• [Your task]:
Entries follow. Give back exactly the lines starting at the one containing "obtain ⟨hb, ht, hr⟩ := h" and ending at the one containing "simp only [State.advance_link, ht, hr', if_true]", and no other lines.
[Exercise data]
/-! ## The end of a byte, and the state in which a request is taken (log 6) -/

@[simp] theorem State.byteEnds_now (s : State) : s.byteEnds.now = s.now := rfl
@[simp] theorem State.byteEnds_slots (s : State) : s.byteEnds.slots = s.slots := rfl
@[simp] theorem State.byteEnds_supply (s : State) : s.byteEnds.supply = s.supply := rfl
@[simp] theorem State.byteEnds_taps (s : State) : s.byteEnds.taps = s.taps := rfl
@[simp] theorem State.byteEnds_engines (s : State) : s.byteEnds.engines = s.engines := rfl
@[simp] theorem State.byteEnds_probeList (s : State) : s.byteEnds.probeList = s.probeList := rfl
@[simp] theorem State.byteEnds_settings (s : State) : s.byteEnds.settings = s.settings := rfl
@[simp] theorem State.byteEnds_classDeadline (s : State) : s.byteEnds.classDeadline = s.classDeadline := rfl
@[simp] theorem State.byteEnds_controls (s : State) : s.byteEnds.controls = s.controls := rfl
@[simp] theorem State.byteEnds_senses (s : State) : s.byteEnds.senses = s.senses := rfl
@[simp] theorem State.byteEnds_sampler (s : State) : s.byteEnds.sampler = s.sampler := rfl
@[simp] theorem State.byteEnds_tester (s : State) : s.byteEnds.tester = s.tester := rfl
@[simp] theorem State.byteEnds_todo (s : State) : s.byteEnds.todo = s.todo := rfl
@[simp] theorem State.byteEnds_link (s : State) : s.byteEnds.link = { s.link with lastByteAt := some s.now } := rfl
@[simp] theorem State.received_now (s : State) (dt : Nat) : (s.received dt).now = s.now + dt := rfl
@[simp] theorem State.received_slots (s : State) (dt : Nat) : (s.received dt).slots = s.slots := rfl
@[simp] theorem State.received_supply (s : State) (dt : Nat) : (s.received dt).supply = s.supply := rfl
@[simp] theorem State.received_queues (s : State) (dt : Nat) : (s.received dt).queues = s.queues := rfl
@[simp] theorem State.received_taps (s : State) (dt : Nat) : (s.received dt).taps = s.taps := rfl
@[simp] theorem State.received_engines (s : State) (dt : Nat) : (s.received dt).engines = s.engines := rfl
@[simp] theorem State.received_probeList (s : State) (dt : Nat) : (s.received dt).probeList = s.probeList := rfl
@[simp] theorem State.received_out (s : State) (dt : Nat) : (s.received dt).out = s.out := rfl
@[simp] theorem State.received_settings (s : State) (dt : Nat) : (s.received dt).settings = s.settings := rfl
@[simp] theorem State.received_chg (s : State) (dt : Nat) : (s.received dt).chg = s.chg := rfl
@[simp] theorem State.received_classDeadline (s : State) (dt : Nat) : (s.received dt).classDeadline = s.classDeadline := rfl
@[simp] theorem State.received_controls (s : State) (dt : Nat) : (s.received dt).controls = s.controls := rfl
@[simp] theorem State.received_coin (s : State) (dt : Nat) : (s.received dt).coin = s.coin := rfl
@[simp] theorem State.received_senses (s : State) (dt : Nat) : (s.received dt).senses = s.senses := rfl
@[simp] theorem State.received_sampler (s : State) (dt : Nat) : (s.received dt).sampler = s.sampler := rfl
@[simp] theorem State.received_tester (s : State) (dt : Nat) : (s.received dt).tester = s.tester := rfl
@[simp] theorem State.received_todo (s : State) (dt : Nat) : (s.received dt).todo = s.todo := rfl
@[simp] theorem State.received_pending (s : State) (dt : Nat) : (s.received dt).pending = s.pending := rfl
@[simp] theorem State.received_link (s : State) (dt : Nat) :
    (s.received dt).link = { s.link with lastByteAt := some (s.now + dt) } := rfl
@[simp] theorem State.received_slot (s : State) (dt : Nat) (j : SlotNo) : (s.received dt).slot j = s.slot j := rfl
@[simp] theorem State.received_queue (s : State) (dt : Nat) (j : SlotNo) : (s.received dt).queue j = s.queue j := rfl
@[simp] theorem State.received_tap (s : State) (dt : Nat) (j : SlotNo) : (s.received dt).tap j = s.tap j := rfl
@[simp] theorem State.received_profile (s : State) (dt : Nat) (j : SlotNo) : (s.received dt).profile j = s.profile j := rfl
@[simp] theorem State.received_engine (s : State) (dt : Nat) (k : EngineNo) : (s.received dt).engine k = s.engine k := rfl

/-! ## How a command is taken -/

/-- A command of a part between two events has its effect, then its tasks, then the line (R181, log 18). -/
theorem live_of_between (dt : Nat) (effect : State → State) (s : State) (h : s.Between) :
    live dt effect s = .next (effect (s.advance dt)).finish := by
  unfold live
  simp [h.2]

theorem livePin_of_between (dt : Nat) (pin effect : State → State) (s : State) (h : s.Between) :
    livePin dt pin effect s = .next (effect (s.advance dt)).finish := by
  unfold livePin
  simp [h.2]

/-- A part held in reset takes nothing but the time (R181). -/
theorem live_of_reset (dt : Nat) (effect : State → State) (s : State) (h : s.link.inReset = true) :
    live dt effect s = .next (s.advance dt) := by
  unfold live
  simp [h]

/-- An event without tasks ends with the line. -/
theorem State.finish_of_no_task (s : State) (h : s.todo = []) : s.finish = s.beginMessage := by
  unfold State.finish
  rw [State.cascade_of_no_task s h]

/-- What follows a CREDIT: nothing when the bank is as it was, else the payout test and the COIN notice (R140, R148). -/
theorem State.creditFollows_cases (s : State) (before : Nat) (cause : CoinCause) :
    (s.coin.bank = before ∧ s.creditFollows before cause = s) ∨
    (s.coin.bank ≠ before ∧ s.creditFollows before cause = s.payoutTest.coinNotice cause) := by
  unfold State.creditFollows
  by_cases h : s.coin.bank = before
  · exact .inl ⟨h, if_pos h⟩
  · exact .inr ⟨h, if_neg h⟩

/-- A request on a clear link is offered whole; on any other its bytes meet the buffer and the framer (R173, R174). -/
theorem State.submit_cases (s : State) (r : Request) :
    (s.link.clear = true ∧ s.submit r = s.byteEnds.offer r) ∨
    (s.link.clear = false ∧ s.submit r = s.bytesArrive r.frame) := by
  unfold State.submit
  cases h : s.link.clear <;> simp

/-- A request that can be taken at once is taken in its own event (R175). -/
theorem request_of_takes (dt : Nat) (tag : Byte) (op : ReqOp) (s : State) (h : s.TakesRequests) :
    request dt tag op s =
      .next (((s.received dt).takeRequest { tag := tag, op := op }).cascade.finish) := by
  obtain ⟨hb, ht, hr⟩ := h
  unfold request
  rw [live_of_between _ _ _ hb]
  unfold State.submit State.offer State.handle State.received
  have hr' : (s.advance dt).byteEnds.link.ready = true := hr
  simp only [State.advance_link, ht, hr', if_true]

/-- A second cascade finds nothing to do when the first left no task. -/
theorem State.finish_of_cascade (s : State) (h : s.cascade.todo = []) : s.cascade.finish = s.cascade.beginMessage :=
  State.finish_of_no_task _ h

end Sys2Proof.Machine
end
[/Exercise data]
• [Output]:
  obtain ⟨hb, ht, hr⟩ := h
  unfold request
  rw [live_of_between _ _ _ hb]
  unfold State.submit State.offer State.handle State.received
  have hr' : (s.advance dt).byteEnds.link.ready = true := hr
  simp only [State.advance_link, ht, hr', if_true]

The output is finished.